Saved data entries
/-- Raising an event writes no register but CHK_EVT_LOST. -/
theorem State.rd_raise_ne {lf lg : Nat} {cq : List Instr} {s : State} (h : s.Safe lf lg cq) (e : Event) {r : Reg} {i k : Nat}
    (ha : r.addr i k ≠ Reg.chkEvtLost.addr 0 0) : (s.raise e).rd r i k = s.rd r i k := by
  have h1 := State.record_safe s e h
  unfold State.raise
  dsimp only
  split
  · have h2 : ({ s.record e with ev := { (s.record e).ev with lostSince := 0 } } : State).Safe lf lg cq :=
      State.Safe.lit h1 rfl rfl rfl rfl
    rw [State.rd_record_ne h2 _ ha]
    exact State.rd_record_ne h e ha
  · exact State.rd_record_ne h e ha

end Sys2Proof.Machine
end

* Work to complete
Give back, exactly and with nothing added, the lines from the line containing "rw [State.rd_record_ne h2 _ ha]" through the final line of the records above, both of them included.

* Written answer
    rw [State.rd_record_ne h2 _ ha]
    exact State.rd_record_ne h e ha
  · exact State.rd_record_ne h e ha

end Sys2Proof.Machine
end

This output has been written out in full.